+++ DATA PROVIDED +++

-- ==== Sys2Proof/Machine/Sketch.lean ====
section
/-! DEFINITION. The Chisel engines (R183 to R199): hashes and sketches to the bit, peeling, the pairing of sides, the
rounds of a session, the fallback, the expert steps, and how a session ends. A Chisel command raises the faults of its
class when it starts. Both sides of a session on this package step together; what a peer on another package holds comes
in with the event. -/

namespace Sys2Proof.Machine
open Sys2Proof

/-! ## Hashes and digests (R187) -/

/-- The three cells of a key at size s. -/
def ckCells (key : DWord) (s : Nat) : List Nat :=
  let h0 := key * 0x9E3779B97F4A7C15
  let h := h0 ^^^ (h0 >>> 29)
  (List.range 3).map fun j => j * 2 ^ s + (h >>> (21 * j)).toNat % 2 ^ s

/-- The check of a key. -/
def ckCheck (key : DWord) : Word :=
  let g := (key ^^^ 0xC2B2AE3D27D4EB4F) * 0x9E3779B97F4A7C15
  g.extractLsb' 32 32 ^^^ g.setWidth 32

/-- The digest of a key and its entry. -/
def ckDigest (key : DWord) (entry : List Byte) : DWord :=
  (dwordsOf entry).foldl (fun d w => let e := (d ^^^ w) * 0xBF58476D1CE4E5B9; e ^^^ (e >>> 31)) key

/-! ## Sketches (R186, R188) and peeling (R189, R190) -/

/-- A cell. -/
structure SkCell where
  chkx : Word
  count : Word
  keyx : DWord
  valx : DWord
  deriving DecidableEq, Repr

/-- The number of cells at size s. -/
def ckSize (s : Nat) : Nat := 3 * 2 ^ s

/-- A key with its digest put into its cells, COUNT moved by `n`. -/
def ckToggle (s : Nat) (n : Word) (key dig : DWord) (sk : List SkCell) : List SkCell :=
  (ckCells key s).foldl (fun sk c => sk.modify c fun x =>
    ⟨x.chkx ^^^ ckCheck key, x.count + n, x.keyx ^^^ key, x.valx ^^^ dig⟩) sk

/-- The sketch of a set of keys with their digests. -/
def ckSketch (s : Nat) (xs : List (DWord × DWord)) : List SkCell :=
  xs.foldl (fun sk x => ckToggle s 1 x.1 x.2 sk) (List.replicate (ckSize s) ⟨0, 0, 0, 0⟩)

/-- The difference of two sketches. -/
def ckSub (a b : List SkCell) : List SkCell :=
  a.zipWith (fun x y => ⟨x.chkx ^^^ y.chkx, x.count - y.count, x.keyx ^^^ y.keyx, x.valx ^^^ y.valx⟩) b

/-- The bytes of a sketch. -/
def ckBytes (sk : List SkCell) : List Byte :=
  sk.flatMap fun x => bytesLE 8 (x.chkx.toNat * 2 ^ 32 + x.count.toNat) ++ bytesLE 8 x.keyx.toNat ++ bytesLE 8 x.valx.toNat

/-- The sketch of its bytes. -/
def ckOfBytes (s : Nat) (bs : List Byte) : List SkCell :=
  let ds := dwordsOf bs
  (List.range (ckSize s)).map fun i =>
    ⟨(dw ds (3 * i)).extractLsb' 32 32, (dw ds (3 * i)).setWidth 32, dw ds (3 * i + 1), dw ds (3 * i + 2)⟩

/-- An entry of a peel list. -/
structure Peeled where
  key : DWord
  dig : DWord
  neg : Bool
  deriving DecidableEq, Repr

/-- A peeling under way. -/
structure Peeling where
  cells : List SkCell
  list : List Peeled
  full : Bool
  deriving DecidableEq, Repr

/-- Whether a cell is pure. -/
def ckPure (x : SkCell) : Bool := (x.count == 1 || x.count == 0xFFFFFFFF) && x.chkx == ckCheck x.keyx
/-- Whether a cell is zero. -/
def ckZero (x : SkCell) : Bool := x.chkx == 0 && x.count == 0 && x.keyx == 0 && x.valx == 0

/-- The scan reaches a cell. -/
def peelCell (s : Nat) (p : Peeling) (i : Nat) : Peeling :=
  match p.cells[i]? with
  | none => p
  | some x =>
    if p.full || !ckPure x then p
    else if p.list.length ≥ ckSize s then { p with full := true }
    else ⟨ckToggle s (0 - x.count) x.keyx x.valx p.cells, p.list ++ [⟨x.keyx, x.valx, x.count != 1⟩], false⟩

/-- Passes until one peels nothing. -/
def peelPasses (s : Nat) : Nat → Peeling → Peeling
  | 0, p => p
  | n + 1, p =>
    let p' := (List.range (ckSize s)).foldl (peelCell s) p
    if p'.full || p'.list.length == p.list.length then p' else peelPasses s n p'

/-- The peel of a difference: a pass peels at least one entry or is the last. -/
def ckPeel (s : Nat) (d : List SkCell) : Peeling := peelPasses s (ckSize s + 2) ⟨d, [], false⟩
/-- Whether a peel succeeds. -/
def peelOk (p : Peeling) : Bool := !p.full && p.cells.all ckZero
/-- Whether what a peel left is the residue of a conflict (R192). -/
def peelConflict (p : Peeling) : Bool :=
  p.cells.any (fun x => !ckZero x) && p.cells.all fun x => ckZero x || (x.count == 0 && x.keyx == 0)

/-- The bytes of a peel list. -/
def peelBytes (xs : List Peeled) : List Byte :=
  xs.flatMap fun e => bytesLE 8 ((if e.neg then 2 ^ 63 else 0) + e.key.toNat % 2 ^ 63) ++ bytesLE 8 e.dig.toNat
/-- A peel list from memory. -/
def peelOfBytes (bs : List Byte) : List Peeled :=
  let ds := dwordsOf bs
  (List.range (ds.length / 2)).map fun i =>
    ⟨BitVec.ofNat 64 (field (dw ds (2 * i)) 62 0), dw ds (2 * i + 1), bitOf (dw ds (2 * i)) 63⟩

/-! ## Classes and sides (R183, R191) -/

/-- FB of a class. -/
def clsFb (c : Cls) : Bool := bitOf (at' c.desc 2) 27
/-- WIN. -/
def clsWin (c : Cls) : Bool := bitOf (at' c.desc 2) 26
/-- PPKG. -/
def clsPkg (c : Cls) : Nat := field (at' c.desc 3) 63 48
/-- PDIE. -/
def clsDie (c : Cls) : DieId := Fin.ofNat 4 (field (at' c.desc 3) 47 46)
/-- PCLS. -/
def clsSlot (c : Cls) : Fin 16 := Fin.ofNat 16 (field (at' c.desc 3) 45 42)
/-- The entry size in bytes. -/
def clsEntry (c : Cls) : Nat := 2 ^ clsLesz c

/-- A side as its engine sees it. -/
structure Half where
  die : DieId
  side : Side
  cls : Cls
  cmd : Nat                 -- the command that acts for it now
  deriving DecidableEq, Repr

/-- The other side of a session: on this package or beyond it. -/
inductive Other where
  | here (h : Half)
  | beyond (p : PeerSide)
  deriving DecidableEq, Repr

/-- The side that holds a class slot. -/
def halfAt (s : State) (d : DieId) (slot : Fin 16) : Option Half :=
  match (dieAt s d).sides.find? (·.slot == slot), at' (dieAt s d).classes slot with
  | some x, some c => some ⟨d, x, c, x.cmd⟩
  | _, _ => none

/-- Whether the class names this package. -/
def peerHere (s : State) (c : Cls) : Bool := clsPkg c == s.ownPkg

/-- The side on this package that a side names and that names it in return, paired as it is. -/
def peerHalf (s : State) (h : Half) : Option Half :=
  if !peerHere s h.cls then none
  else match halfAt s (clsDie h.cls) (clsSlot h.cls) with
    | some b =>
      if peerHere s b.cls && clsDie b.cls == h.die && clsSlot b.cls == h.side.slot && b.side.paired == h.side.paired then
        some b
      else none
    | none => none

+++

## WHAT TO PRODUCE
Read each line of the material, and wherever the word "flatMap" turns up, copy that line.

## TASK SOLUTION
  sk.flatMap fun x => bytesLE 8 (x.chkx.toNat * 2 ^ 32 + x.count.toNat) ++ bytesLE 8 x.keyx.toNat ++ bytesLE 8 x.valx.toNat
  xs.flatMap fun e => bytesLE 8 ((if e.neg then 2 ^ 63 else 0) + e.key.toNat % 2 ^ 63) ++ bytesLE 8 e.dig.toNat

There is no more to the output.